Но парламент не доверял еще Парижу, свободомыслящему, дерзкому и взрывчатому; парламент обосновался в старой цитадели — Версале, словно бы продолжая наступление на город из летней резиденции канувших в небытие королей.

Мамонтов приехал в Версаль, купил билет за 20 франков и занял место в помещении для публики. Но парламент разочаровал его. Он как-то сразу почувствовал иллюзорность прав этого учреждения, только что родившегося, бессмысленность политических страстей, обуревавших депутатов. Однако по предрассудку, весьма распространенному, решил, что дело здесь в национальных особенностях французов. «Француз сказывается во всем, — пишет он, — шуму много, а толку мало, правительство же, как и везде, пользуется своей силой и не обращает внимания ни на правоту, ни на совесть, так-таки отлично грозит своим полновесным кулаком, что из бедной свободы и тут выходит карикатура»[36].

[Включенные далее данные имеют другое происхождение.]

-- ==== Sys2Proof/Tests/Slice0.lean ====
section
/-! SUPPORT. The model's own tests: what well-formedness refuses, decoding of words written out from the encoding tables, at
most two one-step tests an instruction, the assembler, and a witness for every statement that has hypotheses. Expected values
are those of spec/95_test_vectors.md; the section or example is named at each test. -/

namespace Sys2Proof.Tests

open Sys2Proof Sys2Proof.Machine

/-! ### Helpers -/

/-- A Running engine at `pc` with some registers set and some words in memory. -/
def at_ (pc : Word) (regs : List (Reg × Word)) (mem : Memory) : State :=
  regs.foldl (fun s p => s.writeReg p.1 p.2)
    { State.reset with pc := pc, runState := .running, compiled := true, mem := mem }

/-- The state of a next outcome. -/
def nextOf : Host.Outcome State Fault Refusal → Option State
  | .next t => some t
  | .fault _ => none
  | .refused _ => none

/-- The outcome of a step over the word `w` at `pc`, seen through `f`. -/
def stepOn {α : Type} (w : Word) (pc : Word) (regs : List (Reg × Word)) (f : State → α) : Option α :=
  (nextOf (step (at_ pc regs [(pc.toNat, w)]))).map f

/-- The engine after loading the program `br 0` (P6). -/
def spin : State := Machine.loadImage [(0, 0xA000)] State.reset

/-- The engine after loading the program `quit`. -/
def quits : State := Machine.loadImage [(0, 0xF000)] State.reset

/-- The engine after loading P5, which runs off the end of its image. -/
def runsOff : State := Machine.loadImage [(0, 0x7101)] State.reset

/-! ### Well-formedness refuses an ill-formed term, for each check (vectors 2.1, assembler refusals) -/

theorem test_wf_fitsLdi : fitsLdi 255 = true ∧ fitsLdi (-128) = true ∧ fitsLdi 256 = false ∧ fitsLdi (-129) = false := by
  decide

theorem test_wf_fitsImm4 : fitsImm4 15 = true ∧ fitsImm4 16 = false ∧ fitsImm4 (-1) = false := by decide

theorem test_wf_fitsOffset : fitsOffset 255 = true ∧ fitsOffset (-128) = true ∧ fitsOffset 256 = false ∧
    fitsOffset (-129) = false := by decide

theorem test_wf_fitsTarget : fitsTarget 0xFFF = true ∧ fitsTarget 0x1000 = false ∧ fitsTarget (-1) = false := by decide

theorem test_wf_fitsData : fitsData 65535 = true ∧ fitsData (-32768) = true ∧ fitsData 65536 = false ∧
    fitsData (-32769) = false := by decide

theorem test_wf_canonicalWord : canonicalWord 0x4310 = true ∧ canonicalWord 0x431F = false ∧ canonicalWord 0xA01F = false ∧
    canonicalWord 0xEABC = false ∧ canonicalWord 0xF123 = false := by decide

/-! ### Decoding words written out from the encodings (R62 to R72; vectors 2.1, 2.2) -/

theorem test_decode_arith : decodeWord 0b0000_0011_0001_0010 = .add 3 1 2 ∧ decodeWord 0b0001_0011_0001_0010 = .sub 3 1 2 ∧
    decodeWord 0b0010_0011_0001_0010 = .and 3 1 2 ∧ decodeWord 0b0011_0011_0001_0010 = .or 3 1 2 := by decide

theorem test_decode_not : decodeWord 0b0100_0011_0001_0000 = .not 3 1 ∧ decodeWord 0x431F = .not 3 1 := by decide

theorem test_decode_shifts : decodeWord 0b0101_0011_0001_0010 = .shl 3 1 2 ∧
    decodeWord 0b0110_0011_0001_0010 = .shr 3 1 2 := by decide

theorem test_decode_ldi : decodeWord 0b0111_0000_1111_1111 = .ldi 0 255 ∧ decodeWord 0b0111_0000_1000_0000 = .ldi 0 128 := by
  decide

theorem test_decode_ld : decodeWord 0b1000_0011_1111_0100 = .ld 3 4 15 ∧ decodeWord 0x8340 = .ld 3 0 4 := by decide

theorem test_decode_st : decodeWord 0b1001_1111_0111_1000 = .st 7 8 15 ∧ decodeWord 0x9334 = .st 3 4 3 := by decide

theorem test_decode_br : decodeWord 0b1010_1111_1101_0000 = .br 0xFD ∧ decodeWord 0xA01F = .br 1 := by decide

theorem test_decode_bz_bn : decodeWord 0b1011_1111_1110_1111 = .bz 15 0xFE ∧
    decodeWord 0b1100_0000_0010_0001 = .bn 1 2 := by decide

theorem test_decode_jal : decodeWord 0b1101_0010_0011_0100 = .jal 0x234 ∧ decodeWord 0xDFFF = .jal 0xFFF := by decide

theorem test_decode_jr : decodeWord 0b1110_0000_1111_0000 = .jr 15 ∧ decodeWord 0xEABC = .jr 11 := by decide

theorem test_decode_quit : decodeWord 0b1111_0000_0000_0000 = .quit ∧ decodeWord 0xF123 = .quit := by decide

/-- An instruction is exactly one word (R60). -/
theorem test_decode_rejects_by_name : decode [] = .error .noWord ∧ decode [0, 0] = .error .extraWords ∧
    decode [0xF000] = .ok .quit := by decide

theorem test_decodeTableWord : decodeTableWord 16 0x9334 = some (.st 3 4 3) ∧ decodeTableWord 0 0 = none := by decide

/-- Encoding (vectors 2.1). -/
theorem test_encode : encode (.ldi 0 255) = 0x70FF ∧ encode (.ld 3 4 15) = 0x83F4 ∧ encode (.st 7 8 15) = 0x9F78 ∧
    encode (.bz 15 0xFE) = 0xBFEF ∧ encode (.jr 15) = 0xE0F0 ∧ encode .quit = 0xF000 := by decide

/-! ### One step of each instruction (vectors 2.3 to 2.7) -/

theorem test_add_wraps : stepOn 0x0312 0 [(1, 0xFFFF), (2, 1)] (fun t => (t.reg 3, t.pc)) = some (0, 1) := by decide

theorem test_add_same_register : stepOn 0x0111 0 [(1, 0x4001)] (fun t => t.reg 1) = some 0x8002 := by decide

theorem test_sub_wraps : stepOn 0x1312 0 [(1, 5), (2, 10)] (fun t => t.reg 3) = some 0xFFFB := by decide

theorem test_sub_overflow : stepOn 0x1312 0 [(1, 0x8000), (2, 1)] (fun t => t.reg 3) = some 0x7FFF := by decide

theorem test_and : stepOn 0x2312 0 [(1, 0xF0F0), (2, 0x3C3C)] (fun t => t.reg 3) = some 0x3030 := by decide

theorem test_or : stepOn 0x3312 0 [(1, 0xF0F0), (2, 0x3C3C)] (fun t => t.reg 3) = some 0xFCFC := by decide

theorem test_not : stepOn 0x4310 0 [(1, 0x1234)] (fun t => t.reg 3) = some 0xEDCB := by decide

theorem test_shl : stepOn 0x5312 0 [(1, 0x8001), (2, 1)] (fun t => t.reg 3) = some 0x0002 := by decide

/-- The open row `x[2] = 0xFFFF` under the three readings (vectors 2.3, second table). -/
theorem test_shl_readings : ([.four, .five, .sixteen].map fun b =>
    (shlWith b 3 1 2 (at_ 0 [(1, 0xFFFF), (2, 0xFFFF)] [])).reg 3) = [0x8000, 0, 0] := by decide

theorem test_shr_is_logical : stepOn 0x6312 0 [(1, 0x8000), (2, 1)] (fun t => t.reg 3) = some 0x4000 := by decide

/-- The open row `x[2] = 33` under the three readings (vectors 2.3, second table). -/
theorem test_shr_readings : ([.four, .five, .sixteen].map fun b =>
    (shrWith b 3 1 2 (at_ 0 [(1, 0x8000), (2, 33)] [])).reg 3) = [0x4000, 0x4000, 0] := by decide

theorem test_ldi : stepOn 0x7105 0 [(1, 0xABCD)] (fun t => t.reg 1) = some 0x0005 := by decide
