-- ==== Sys2Proof/Machine/Engine.lean ====
section
/-! DEFINITION. The commit engine (chapter 4) with relocation (chapter 6): what it does at the start of a work item, with
the end of each of its operations, and at the end of the item; and the sector map's and control record unit's effects
that it causes. Its next operation is raised as an engine-side claim, which the arbiter grants at the end of the event. -/

namespace Sys2Proof.Machine

/-! ### Parts of the engine's state -/

/-- The engine with every item field back to idle (R80, R84, R86, R89): the merge buffer is invalid and absent, since
only a REGION_COMMIT validates it (R81). The buffer words, the last served region and the job fields stay. -/
def Engine.toIdle (e : Engine) : Engine :=
  { e with phase := .idle, item := .none, itemRegion := none, itemSector := none, itemPhys := none, path := none
           boundReloc := false, gathered := [], entryCount := 0, mergeSector := none, mergeValid := false
           eraseAttempts := 0, programAttempts := 0, spareOnTrial := none
           cursor := 0, record := [], recordGen := 0, try2 := false }

/-- The engine's operation on its item physical sector. -/
def Engine.op (e : Engine) (kind : OpKind) (offset : Nat) (value : Word) : ArrayOp :=
  { kind := kind, psec := e.itemPhys.getD 0, offset := offset, value := value, issuer := .engine }

/-- The logical sector of the item in flight. -/
def Engine.sector (e : Engine) : Nat := e.itemSector.getD 0

/-- The engine raises a READ of its item physical sector. -/
def engineRead (offset : Nat) (s : State) : State := raiseEngineClaim (s.engine.op .read offset 0) s

/-- The engine raises the first PROGRAM attempt of a word of its item physical sector. -/
def engineProgram (offset : Nat) (value : Word) (s : State) : State :=
  raiseEngineClaim (s.engine.op .program offset value) (s.setEngine { s.engine with programAttempts := 0 })

/-- The engine enters a phase and raises the first ERASE attempt on a physical sector, attempts counted from 0 (R77,
R79). -/
def engineErase (phase : Phase) (psec : Nat) (s : State) : State :=
  let e := { s.engine with phase := phase, itemPhys := some psec, eraseAttempts := 0 }
  raiseEngineClaim (e.op .erase 0 0) (s.setEngine e)

/-- The update-pending flag is set (R141). -/
def setUpdatePending (s : State) : State := s.setCru { s.cru with updatePending := true }

/-! ### Accesses held on a job or clear sector -/

/-- A read held in ERASE_HOLD on sector X goes on (R57): its sector is translated again. -/
def releaseHeldRead (sector : Nat) (s : State) : State :=
  match s.reader.access with
  | some x =>
    if s.reader.state = .eraseHold ∧ sectorOf x.addr = sector then
      match s.map.translate sector with
      | some p => claimRead { x with psec := p } s
      | none => endRead true 0xFFFF s
    else s
  | none => s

Нет, бог с ним, с парламентом. Искусство — вот единственное, что не обманывает надежд.

Назавтра он пошел знакомиться с Репиным. Репин жил около Монмартра, в маленькой квартирке. Поблизости, в одной из соседних улочек, находилась его мастерская, и в ней он проводил почти весь день.

Репин был мал ростом, скор в движениях, в словах и в суждениях. Жена его, Вера Алексеевна, была милой, совсем юной особой, Репин женился на ней два года назад, и теперь у них была годовалая дочь Вера.

Несмотря на молодость, Репин получил уже известность после того, как написал «Бурлаков» и выставил их сначала в Петербурге, на Академической выставке, потом на Всемирной — в Вене. Картину приобрел великий князь Владимир Александрович, но, несмотря на это обстоятельство, Репин не избежал нападок консервативной критики. А министр государственных имуществ Зеленой, в ведении которого были вопросы судоходства, обвинил его даже в клевете, ибо, заявил министр, бурлаки — явление в настоящее время не типичное, их заменяют паровыми судами, и бурлаков уже почти нет, а скоро и совсем не будет (словно бы Репин составлял иллюстрированный отчет о состоянии судоходства на какой-то год, а не создавал обобщенную характеристику целой эпохи российской жизни).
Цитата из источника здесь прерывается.